24.3 Normal mean with known variance and normal prior

This subsection studies a conjugate Bayesian interval for a normal mean.

Example

Example 23 (Normal-normal model). Suppose $X_1,\ldots,X_n\sim \operatorname{Normal}(\mu,\sigma^2)$ independently, where $\sigma^2$ is known. Put a normal prior on $\mu$: \[\mu\sim \operatorname{Normal}(\theta,\tau^2).\] Find the posterior mean and variance, and describe a credible interval.

Solution

The likelihood is normal in $\mu$, and the normal prior is conjugate.

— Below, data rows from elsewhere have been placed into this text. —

/-- Words of 95_test_vectors.md and of rule R102's table, and what they decode to. -/
def Obligations.SpecWordsDecode : Prop :=
  decode 1 [0x0100000000000000#64] = .command .beginTransfer [] ∧
  decode 1 [0x0200FFFFFFFB0000#64] = .command (.sendWord (-1) (-5)) [] ∧
  decode 1 [0x0301000C01FF0000#64] = .command (.sendRow 12 511 .reversed) [] ∧
  decode 6 [0x10010009000A0000#64] = .command (.setPixel 9 10 true) [] ∧
  decode 6 [0x1901000300000000#64] = .command (.clearModule 3 true) [] ∧
  decode 6 [0x1A00000300000000#64, 0x12000000000000B1#64] =
    .command (.setModuleRows 3 [0xB1#8, 0, 0, 0, 0, 0, 0, 0x12#8]) [] ∧
  decode 1 [0x0202000900000000#64] = .illegal .mustBeZero [] ∧
  decodeWire 0x0C01#16 = .wShutdown 0 1

/-- Rule R118: the response word. -/
def Obligations.ResponseWordsAreEncoded : Prop :=
  Response.word .ok = 0x0000#16 ∧ Response.word (.val false) = 0x0000#16 ∧ Response.word (.val true) = 0x0001#16 ∧
    ∀ c : FaultCode, (Response.word (.err c)).toNat = 256 * c.number.toNat

/-- Rules R105, R110, and log 6 for the waiting: a step runs the command its stream decodes to, on the state with the
command's words taken; with no whole command there it leaves everything as it is. -/
def Obligations.StepRunsTheDecodedCommand : Prop :=
  ∀ s : State, s.st ≠ .configError →
    (∀ i rest, decode s.cfg.n s.input = .command i rest → step s = exec i { s with input := rest }) ∧
    (decode s.cfg.n s.input = .incomplete → step s = .next s)

/-! The whole machine. -/

/-- Every step keeps the invariant. Its clauses are rules R22, R25, R30, R66, R211, R212, and R137, which the spec
derives. -/
def Obligations.EveryStepKeepsTheInvariant : Prop := ∀ s t : State, s.Inv → step s = .next t → t.Inv

/-- Rule R9: no instruction and no step writes any field of `CFG`. -/
def Obligations.ConfigurationNeverChanges : Prop :=
  (∀ (i : Instr) (s t : State), exec i s = .next t → t.cfg = s.cfg) ∧
    ∀ s t : State, step s = .next t → t.cfg = s.cfg

/-- Rules R13, R30: whatever a step does to the lines and the devices it does by the line writes it records: they are
what replaying those writes makes of them. -/
def Obligations.LinesAreTheOnlyWayOut : Prop :=
  ∀ s t : State, step s = .next t →
    ∃ events, t.trace = s.trace ++ events ∧ (t.line, t.chain) = replay (s.line, s.chain) events

/-- Rules R7, R33, R222: nothing LMX does depends on the devices: with any other chain a step does the same to
everything but the chain. And no step is ever refused (rule R116: the decoder builds no ill-formed command). -/
def Obligations.DevicesNeverInfluenceTheCore : Prop :=
  ∀ (s : State) (chain : List Device),
    (∀ t, step s = .next t → ∃ chain', step (s.withChain chain) = .next (t.withChain chain')) ∧
    (∀ why, step s = .fault why → step (s.withChain chain) = .fault why) ∧
    ∀ why, step s ≠ .refused why

/-- Rule R26: the transitions of `ST` over all instructions. -/
def Obligations.BusStateMovesOnlyByBeginAndEnd : Prop :=
  ∀ (i : Instr) (s t : State), exec i s = .next t →
    t.st = s.st ∨ (i = .beginTransfer ∧ s.st = .idle ∧ t.st = .transferring) ∨
      (i = .endTransfer ∧ s.st = .transferring ∧ t.st = .idle)

/-- Rule R63 (a): of the commands only END and FLUSH ever change a device register. -/
def Obligations.RegistersChangeOnlyAtTheLatch : Prop :=
  ∀ (i : Instr) (s t : State), isCommand i = true → i ≠ .endTransfer → i ≠ .flush → exec i s = .next t →
    ∀ k a, t.reg? k a = s.reg? k a

/-! The pseudo-commands. -/

/-- Rule R192: BCAST writes the addressed register of every device, and nothing for address 0. -/
def Obligations.BroadcastWritesEveryDevice : Prop :=
  ∀ (s : State) (address data : Int), s.st = .idle → s.chain.length = s.cfg.n →
    ∃ t, runCommands (bcastCommands s.cfg.n address data) s = .next t ∧ t.st = .idle ∧ t.fb = s.fb ∧
      t.fault = s.fault ∧ t.trace.length = s.trace.length + (48 * s.cfg.n + 2) ∧
      ∀ k a, k < s.cfg.n →
        t.reg? k a =
          if a = (clamp address 0 15).toNat ∧ a ≠ 0 then some (BitVec.ofNat 8 (clamp data 0 255).toNat)
          else s.reg? k a

/-- Rule R193: TARGET writes the addressed register of the one device its logical module resolves to. -/
def Obligations.TargetWritesOneDevice : Prop :=
  ∀ (s : State) (l address data : Int), s.st = .idle → s.cfg.valid = true → s.chain.length = s.cfg.n →
    (s.cfg.hasModule l = false → targetCommands s.cfg l address data = none) ∧
    (s.cfg.hasModule l = true →
      ∃ (mt : Nat) (commands : List Instr) (t : State), s.cfg.chainOrder[l.toNat]? = some (mt : Int) ∧
        targetCommands s.cfg l address data = some commands ∧
        commands[1 + (s.cfg.n - 1 - mt)]? = some (.sendWord address data) ∧ runCommands commands s = .next t ∧
        t.st = .idle ∧ t.fb = s.fb ∧ t.fault = s.fault ∧
        ∀ k a, k < s.cfg.n →
          t.reg? k a =
            if k = mt ∧ a = (clamp address 0 15).toNat ∧ a ≠ 0 then some (BitVec.ofNat 8 (clamp data 0 255).toNat)
            else s.reg? k a)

The posterior is also normal: \[\mu\mid x\sim \operatorname{Normal}(m_n,v_n),\] where \[m_n=\frac{\tau^2\sum_{i=1}^n x_i+\sigma^2\theta}{n\tau^2+\sigma^2}\] and \[v_n=\frac{\sigma^2\tau^2}{\sigma^2+n\tau^2}.\] Therefore a $100(1-\alpha)\%$ equal-tail credible interval is \[\left[m_n-z_{1-\alpha/2}\sqrt{v_n},\; m_n+z_{1-\alpha/2}\sqrt{v_n}\right].\]

Key idea

Weighted average interpretation The posterior mean is a weighted average of the prior mean $\theta$ and the sample mean $\bar x$: \[m_n=\frac{n\tau^2}{n\tau^2+\sigma^2}\bar x+ \frac{\sigma^2}{n\tau^2+\sigma^2}\theta.\] As $n$ grows, the sample mean receives more weight.

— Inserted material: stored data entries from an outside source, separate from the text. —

/-- The SETMRs of some tiles store these (rules R166, R167). -/
theorem runCommands_setModuleRows_tilesStored (hc : s.st ≠ .configError) {order : List Nat}
    (horder : ∀ l ∈ order, l < s.cfg.n) :
    ∃ u, runCommands (order.map fun l : Nat => .setModuleRows (l : Int) (tileRows rows l)) s = .next u ∧
      TilesStored s.cfg rows order s.fb u.fb := by
  induction order generalizing s with
  | nil => exact ⟨s, rfl, .nil hw⟩
  | cons l rest ih =>
    obtain ⟨hl, hrest⟩ := List.forall_mem_cons.mp horder
    obtain ⟨m, rot, hm, hrot⟩ := Cfg.exists_module hvalid hl
    have htile := length_tileRows hlen hl
    have hfirst : TilesStored s.cfg rows [l] s.fb _ := .storeBlock hw htile hm hrot
    have hexec := exec_setModuleRows hc ((Cfg.hasModule_iff s.cfg l).mpr (by omega)) hm hrot htile
    obtain ⟨u, hrun, hstored⟩ :=
      ih (s := (s.storeBlock m (storedBlock rot (tileRows rows l))).respond .ok) hvalid hfirst.wf hlen hc hrest
    exact ⟨u, (runCommands_cons hexec).trans hrun, hfirst.append hvalid hstored⟩

end Tiles

/-- Settles O30: SETDR stores every tile, and the tiles cover the framebuffer. -/
theorem setDisplayRowsStoresEveryBlock : Obligations.SetDisplayRowsStoresEveryBlock := by
  intro s rows hc hvalid hw hlen
  obtain ⟨t, hexec, hframe, hstored⟩ := exec_setDisplayRows_tilesStored hvalid hw hlen hc
  refine ⟨⟨packRows rows, rfl, payloadBytes_packRows s.cfg.n rows hlen⟩, t.respond .ok, hexec, fun l r hl hr => ?_,
    fun a ha => ?_, ?_⟩
  · obtain ⟨m, rot, hm, hrot⟩ := Cfg.exists_module hvalid hl
    refine ⟨m, rot, (Cfg.chainAt_eq_some_iff hvalid).mp hm, hrot, ?_⟩
    rw [← getD_tileRows rows l hr, ← getD_tileRows rows l (by omega : 7 - r < 8)]
    exact hstored.stored l (List.mem_range.mpr hl) m rot r hm hrot hr
  · have hcell := hstored.read_outside (m := a / 8) (by omega) (Nat.mod_lt a (by decide : 0 < 8))
    rwa [fbAddr_div_mod] at hcell
  · exact congrArg (State.respond · .ok) hframe

/-- Settles O31: SETDR and the SETMRs store every tile. -/
theorem setDisplayRowsEqualsModuleStoresInAnyOrder : Obligations.SetDisplayRowsEqualsModuleStoresInAnyOrder := by
  intro s rows order hc hvalid hw hlen hperm
  have hmem : ∀ l, l ∈ order ↔ l < s.cfg.n := fun l => hperm.mem_iff.trans List.mem_range
  obtain ⟨t, hexec, -, hstored⟩ := exec_setDisplayRows_tilesStored hvalid hw hlen hc
  obtain ⟨u, hrun, hstored'⟩ := runCommands_setModuleRows_tilesStored hvalid hw hlen hc fun l => (hmem l).mp
  exact ⟨_, u, hexec, hrun,
    hstored'.unique hvalid hstored (fun l => (hmem l).mpr) fun l => List.mem_range.mpr⟩

/-! What the source requires of the commands together. -/

/-- The row and bit of a cell and the reversals of a rotated module cancel (rules R84, R88). -/
theorem getLsbD_blockByte_mirror (block : List Byte) (rot : Bool) {i j : Nat} (hi : i < 8) (hj : j < 8) :
    (blockByte block rot (mirror rot j)).getLsbD (mirror rot i) = (block.getD j 0).getLsbD i := by
  cases rot with
  | false => rfl
  | true =>
    have hflip : ∀ {v : Nat}, v < 8 → 7 - (7 - v) = v := by omega
    simp only [blockByte, mirror, if_true]
    rw [getLsbD_bitrev8 _ (by omega), hflip hi, hflip hj]

/-- A bit stored is the bit read at its place. -/
theorem State.fbBit_storePixel_same {s : State} {p : Place} (hw : s.fb.wf = true) (on : Bool) (hr : p.r < 8)
    (hb : p.b < 8) : (s.storePixel p on).fbBit p = on :=
  (State.fbBit_storePixel hw on hr hb hr hb).trans (if_pos rfl)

24.4 Poisson data with gamma prior

This subsection presents the gamma-Poisson credible interval.

Example

Example 24 (Poisson data). Suppose $X_1,\ldots,X_n\sim \operatorname{Poisson}(\lambda)$ independently. Use the prior \[\lambda\sim \operatorname{Gamma}(\alpha,\beta),\] where $\beta$ is the rate parameter. Find the posterior distribution.

Solution

The likelihood is proportional to \[e^{-n\lambda}\lambda^{\sum_i x_i}.\] The gamma prior density is proportional to \[\lambda^{\alpha-1}e^{-\beta\lambda}.\] Thus the posterior density is proportional to \[\lambda^{\alpha+\\sum_i x_i-1}e^{-(\beta+n)\lambda}.\] Therefore \[\lambda\mid X\sim \operatorname{Gamma}\left(\alpha+\sum_{i=1}^n x_i,\; \beta+n\right).\] A credible interval for $\lambda$ is obtained from the corresponding gamma posterior quantiles.

Example

Example 25 (Numerical gamma-Poisson posterior). Suppose $n=10$, the observed counts sum to $\sum_i x_i=26$, and the prior is \[\lambda\sim \operatorname{Gamma}(2,1).\] Find the posterior distribution.

Solution

Using the gamma-Poisson update, \[\lambda\mid X\sim \operatorname{Gamma}(2+26,1+10)=\operatorname{Gamma}(28,11).\] A $95\%$ credible interval is given by the $0.025$ and $0.975$ quantiles of this gamma distribution.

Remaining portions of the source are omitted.